_DESCRIPTION OF THE TASK_. Check every line of the entries that follow, and copy the ones containing "freeInput".

ENTRIES PROVIDED: Begin

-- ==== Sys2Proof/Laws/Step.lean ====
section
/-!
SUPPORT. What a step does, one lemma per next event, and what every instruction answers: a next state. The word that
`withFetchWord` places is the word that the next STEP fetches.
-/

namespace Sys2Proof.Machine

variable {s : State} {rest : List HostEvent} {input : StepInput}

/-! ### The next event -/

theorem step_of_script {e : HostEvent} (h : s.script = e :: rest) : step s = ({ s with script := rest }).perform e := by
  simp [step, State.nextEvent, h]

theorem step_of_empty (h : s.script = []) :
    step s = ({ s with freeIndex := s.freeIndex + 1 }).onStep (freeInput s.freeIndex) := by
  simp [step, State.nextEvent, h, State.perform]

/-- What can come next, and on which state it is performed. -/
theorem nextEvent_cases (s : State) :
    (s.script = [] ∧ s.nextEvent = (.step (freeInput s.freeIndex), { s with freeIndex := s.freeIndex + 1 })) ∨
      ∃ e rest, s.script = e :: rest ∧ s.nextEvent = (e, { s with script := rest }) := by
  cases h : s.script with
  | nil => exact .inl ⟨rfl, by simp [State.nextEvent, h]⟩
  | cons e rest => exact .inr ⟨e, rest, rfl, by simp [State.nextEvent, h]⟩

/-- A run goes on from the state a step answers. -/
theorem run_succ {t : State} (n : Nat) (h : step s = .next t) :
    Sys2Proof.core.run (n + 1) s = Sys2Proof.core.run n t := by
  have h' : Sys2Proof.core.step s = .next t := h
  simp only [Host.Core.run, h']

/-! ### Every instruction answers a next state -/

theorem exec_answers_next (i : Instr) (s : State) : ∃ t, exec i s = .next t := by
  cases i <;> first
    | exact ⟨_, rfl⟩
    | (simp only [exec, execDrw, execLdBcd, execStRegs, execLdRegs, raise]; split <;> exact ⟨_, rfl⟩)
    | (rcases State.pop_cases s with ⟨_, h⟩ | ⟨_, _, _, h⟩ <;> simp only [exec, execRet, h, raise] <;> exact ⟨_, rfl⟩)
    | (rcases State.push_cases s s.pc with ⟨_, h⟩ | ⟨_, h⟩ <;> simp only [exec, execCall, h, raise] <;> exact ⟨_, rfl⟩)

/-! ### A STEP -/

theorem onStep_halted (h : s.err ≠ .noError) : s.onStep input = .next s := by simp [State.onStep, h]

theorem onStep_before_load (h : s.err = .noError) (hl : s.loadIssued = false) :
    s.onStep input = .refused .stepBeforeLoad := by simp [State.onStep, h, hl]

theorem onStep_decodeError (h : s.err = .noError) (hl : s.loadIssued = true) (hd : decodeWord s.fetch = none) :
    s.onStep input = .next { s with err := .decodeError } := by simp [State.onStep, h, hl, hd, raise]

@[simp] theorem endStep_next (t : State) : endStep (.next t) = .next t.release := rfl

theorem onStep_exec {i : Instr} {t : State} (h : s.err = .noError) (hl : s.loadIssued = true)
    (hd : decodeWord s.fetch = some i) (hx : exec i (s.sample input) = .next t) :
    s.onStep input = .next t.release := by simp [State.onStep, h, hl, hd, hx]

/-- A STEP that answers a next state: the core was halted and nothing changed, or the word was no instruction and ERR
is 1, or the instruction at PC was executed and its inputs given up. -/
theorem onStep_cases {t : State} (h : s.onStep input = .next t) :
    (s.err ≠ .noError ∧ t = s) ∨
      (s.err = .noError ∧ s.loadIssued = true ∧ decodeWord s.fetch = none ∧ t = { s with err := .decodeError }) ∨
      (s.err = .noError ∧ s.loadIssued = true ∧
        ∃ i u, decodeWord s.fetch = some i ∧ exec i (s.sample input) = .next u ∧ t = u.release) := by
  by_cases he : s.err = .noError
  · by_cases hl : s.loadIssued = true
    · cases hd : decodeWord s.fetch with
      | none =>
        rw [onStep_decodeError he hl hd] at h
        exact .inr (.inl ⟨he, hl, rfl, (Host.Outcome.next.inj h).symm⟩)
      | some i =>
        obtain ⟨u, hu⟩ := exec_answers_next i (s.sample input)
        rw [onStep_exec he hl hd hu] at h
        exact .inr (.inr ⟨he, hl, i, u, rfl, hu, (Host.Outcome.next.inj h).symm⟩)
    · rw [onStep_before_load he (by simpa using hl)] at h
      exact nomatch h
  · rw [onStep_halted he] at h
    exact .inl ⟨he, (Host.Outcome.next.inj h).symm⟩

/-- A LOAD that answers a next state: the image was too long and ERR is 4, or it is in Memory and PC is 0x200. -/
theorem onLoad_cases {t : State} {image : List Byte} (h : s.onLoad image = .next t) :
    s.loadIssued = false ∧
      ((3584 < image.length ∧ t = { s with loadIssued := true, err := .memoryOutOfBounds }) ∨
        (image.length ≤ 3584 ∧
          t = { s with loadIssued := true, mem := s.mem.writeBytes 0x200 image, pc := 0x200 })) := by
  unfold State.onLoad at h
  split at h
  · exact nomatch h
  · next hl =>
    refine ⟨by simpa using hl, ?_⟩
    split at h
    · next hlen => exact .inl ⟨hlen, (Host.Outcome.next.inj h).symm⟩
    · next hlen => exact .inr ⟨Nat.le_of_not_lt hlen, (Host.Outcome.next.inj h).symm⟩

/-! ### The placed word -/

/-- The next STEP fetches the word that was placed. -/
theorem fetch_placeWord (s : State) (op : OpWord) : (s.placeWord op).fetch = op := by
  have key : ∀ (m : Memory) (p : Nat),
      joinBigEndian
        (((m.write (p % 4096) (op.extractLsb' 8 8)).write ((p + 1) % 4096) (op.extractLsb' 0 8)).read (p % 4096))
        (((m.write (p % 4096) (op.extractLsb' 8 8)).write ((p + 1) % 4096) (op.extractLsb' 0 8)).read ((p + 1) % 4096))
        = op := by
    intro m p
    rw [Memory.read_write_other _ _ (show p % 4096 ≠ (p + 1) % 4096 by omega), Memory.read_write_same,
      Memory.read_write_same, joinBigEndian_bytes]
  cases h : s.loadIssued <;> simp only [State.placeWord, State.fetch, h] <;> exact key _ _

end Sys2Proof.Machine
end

ENTRIES PROVIDED: End

_REPLY TO THE EXERCISE_.
    step s = ({ s with freeIndex := s.freeIndex + 1 }).onStep (freeInput s.freeIndex) := by
    (s.script = [] ∧ s.nextEvent = (.step (freeInput s.freeIndex), { s with freeIndex := s.freeIndex + 1 })) ∨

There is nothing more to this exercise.